- **REQUIREMENT**:
In the entries that follow, find the line containing "def mmaB (c"; from there, copy every line exactly through the line containing "def pairingLegal (wfmt".

- **GIVEN DATA**:
-- ==== Sys2Proof/Word.lean ====
section
/-! DEFINITION. The word types of the model and their plainest arithmetic (00_scope.md, R4 and the
conventions of that chapter). Whatever the manual treats as bits is a bit vector; identifiers, counts,
instants and addresses are natural numbers. -/

namespace Sys2Proof

/-- One byte of a memory or of a frame. -/
abbrev Byte := BitVec 8

/-- A 64-bit word: command words (06 R150), parameter registers (06 R149), arguments (07 R193). -/
abbrev W64 := BitVec 64

/-- An FP32 pattern (IEEE 754 binary32), as accumulators and vector lanes hold it. -/
abbrev F32 := BitVec 32

/-- A map with natural keys, held as a list of pairs in rising key order. What an unlisted key reads as
is the default that the reader names; a listed value never equals it. -/
abbrev NMap (α : Type) := List (Nat × α)

end Sys2Proof
end

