-- ==== Sys2Proof/Syntax.lean ====
section
/-! DEFINITION. The commands of the block: one constructor for each row of the table of operations and
events, in the table's order but for the last forty, where those without operands stand last (Lean's runtime
cannot build a constructor with operands past the 245th). The operands name units and carry the values that
arrive from outside. Units are named by natural numbers: `p` a logical pond, `g` a logical pond that has rank 0
in its gang, `m` a dictionary master (14 Table DIC-11), `k` a brook, `f` a future, `port` a CAN port. -/

namespace Sys2Proof

/-- A request frame of the USDO server (14 R383). The frame layout belongs to CiA 1301, an outside
document; the model keeps what the server acts on. -/
inductive Usdo where
  /-- Expedited read of an object. -/
  | read (index sub : Nat)
  /-- Expedited write of an object. -/
  | write (index sub : Nat) (data : List Byte)
  /-- Opens a segmented read. -/
  | readOpen (index sub : Nat)
  /-- Asks for the next segment of an open read. -/
  | readNext
  /-- Opens a segmented write of `len` bytes. -/
  | writeOpen (index sub len : Nat)
  /-- One segment of an open write; `last` marks the final one. -/
  | writeNext (data : List Byte) (last : Bool)
  /-- The client aborts its session. -/
  | abort
  /-- A command byte that the server does not know. -/
  | unknown
  deriving DecidableEq, Repr
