-- ==== Sys2Proof/Machine/Matrix.lean ====
section
/-! DEFINITION. The matrix array (03): MMA, WLOAD, weight blocks, products and sums, DK3 emulation (11 R330), and the
tile watch (11 R322 to R326). -/

namespace Sys2Proof.Machine

/-! ## Command words (03 Tables MTX-5 to MTX-7) -/

def mmaWfmt (c : Cmd) : Nat := bits c.w1.toNat 63 60
def mmaAfmt (c : Cmd) : Nat := bits c.w1.toNat 59 56
def mmaWrate (c : Cmd) : Nat := bits c.w1.toNat 55 54
def mmaArate (c : Cmd) : Nat := bits c.w1.toNat 53 52
def mmaWload (c : Cmd) : Nat := bits c.w1.toNat 51 50
def mmaMode (c : Cmd) : Nat := bits c.w1.toNat 49 48
def mmaWoff (c : Cmd) : Nat := bits c.w1.toNat 47 24
def mmaAoff (c : Cmd) : Nat := bits c.w1.toNat 23 0
def mmaStride (c : Cmd) : Nat := bits c.w2.toNat 63 46 * 64
def mmaB (c : Cmd) : Nat := bits c.w2.toNat 45 43 + 1
def mmaM (c : Cmd) : Nat := 256 * 2 ^ bits c.w2.toNat 42 41
def mmaMvalid (c : Cmd) : Nat := bits c.w2.toNat 40 29
def mmaKvalid (c : Cmd) : Nat := bits c.w2.toNat 28 19
def mmaNvalid (c : Cmd) : Nat := bits c.w2.toNat 18 10
def mmaBase (c : Cmd) : Nat := bits c.w2.toNat 9 6
def mmaAccum (c : Cmd) : Nat := bits c.w2.toNat 5 4
def mmaRound (c : Cmd) : Nat := bits c.w2.toNat 3 2
def mmaKtotal (c : Cmd) : Nat := bits c.w3.toNat 63 40
def mmaKb (c : Cmd) : Nat := bits c.w3.toNat 39 24

/-- Accumulator slots of the extent (03 R75). -/
def mmaSlots (c : Cmd) : Nat := mmaB c * (mmaM c / 256)

/-- The vector format code of a matrix format code (03 Table MTX-1, 05 Table CMP-1); none when it is reserved. -/
def matFmt (code : Nat) : Option Nat :=
  match code with
  | 0x0 => some 2
  | 0x1 => some 3
  | 0x2 => some 4
  | 0x3 => some 5
  | 0x4 => some 6
  | 0x8 => some 1
  | _ => none

/-- Block depth K_b by weight format (03 Table MTX-2). -/
def depthOf (wfmt : Nat) : Nat := if wfmt = 4 then 512 else 256

/-- The legal pairings (03 Table MTX-2). -/
def pairingLegal (wfmt afmt : Nat) : Bool :=
  if wfmt = 4 then decide (afmt ∈ [0, 1, 4])
  else if wfmt ≤ 3 then decide (afmt ≤ 4)
  else decide (wfmt = 8 ∧ afmt = 8)

/-- Bytes of an activation tile of `rows` rows, and of a weight block (05 R122, R123). -/
def tileBytes (fmt rate kb rows : Nat) : Nat := tensorBytes fmt rate (rows * (kb / 256))

/-- The checks of 03 Table MTX-9 that both opcodes share: word 1, the weight load, K and N; nvalid lies in 1 to 256 (Table
MTX-6; Table MTX-9 names only 0, log 57). -/
def weightLegal (pd : Pond) (c : Cmd) : Bool :=
  let kb := depthOf (mmaWfmt c)
  decide (mmaWload c ≠ 3) && decide (mmaMode c ≤ 1) && (matFmt (mmaWfmt c)).isSome &&
    decide (1 ≤ mmaKvalid c ∧ mmaKvalid c ≤ kb ∧ 1 ≤ mmaNvalid c ∧ mmaNvalid c ≤ 256) &&
    decide (mmaWoff c % 64 = 0) && decide (mmaMode c = 1 → mmaWfmt c ∈ [0, 1, 8]) &&
    (if mmaWload c = 2 then pd.activeW.valid || pd.shadowW.valid
     else decide (mmaWoff c + tensorBytes ((matFmt (mmaWfmt c)).getD 0) (mmaWrate c) kb ≤ bufSize))

/-- A legal WLOAD (03 Tables MTX-4, MTX-9); its activation offset, which it does not use, is not judged (log 57). -/
def wloadLegal (pd : Pond) (c : Cmd) : Bool :=
  weightLegal pd c && decide (bits c.w2.toNat 63 29 = 0) && decide (bits c.w2.toNat 9 0 = 0) && decide (c.w3 = 0)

- **RESPONSE BELOW**:
def mmaB (c : Cmd) : Nat := bits c.w2.toNat 45 43 + 1
def mmaM (c : Cmd) : Nat := 256 * 2 ^ bits c.w2.toNat 42 41
def mmaMvalid (c : Cmd) : Nat := bits c.w2.toNat 40 29
def mmaKvalid (c : Cmd) : Nat := bits c.w2.toNat 28 19
def mmaNvalid (c : Cmd) : Nat := bits c.w2.toNat 18 10
def mmaBase (c : Cmd) : Nat := bits c.w2.toNat 9 6
def mmaAccum (c : Cmd) : Nat := bits c.w2.toNat 5 4
def mmaRound (c : Cmd) : Nat := bits c.w2.toNat 3 2
def mmaKtotal (c : Cmd) : Nat := bits c.w3.toNat 63 40
def mmaKb (c : Cmd) : Nat := bits c.w3.toNat 39 24

/-- Accumulator slots of the extent (03 R75). -/
def mmaSlots (c : Cmd) : Nat := mmaB c * (mmaM c / 256)

/-- The vector format code of a matrix format code (03 Table MTX-1, 05 Table CMP-1); none when it is reserved. -/
def matFmt (code : Nat) : Option Nat :=
  match code with
  | 0x0 => some 2
  | 0x1 => some 3
  | 0x2 => some 4
  | 0x3 => some 5
  | 0x4 => some 6
  | 0x8 => some 1
  | _ => none

/-- Block depth K_b by weight format (03 Table MTX-2). -/
def depthOf (wfmt : Nat) : Nat := if wfmt = 4 then 512 else 256

/-- The legal pairings (03 Table MTX-2). -/
def pairingLegal (wfmt afmt : Nat) : Bool :=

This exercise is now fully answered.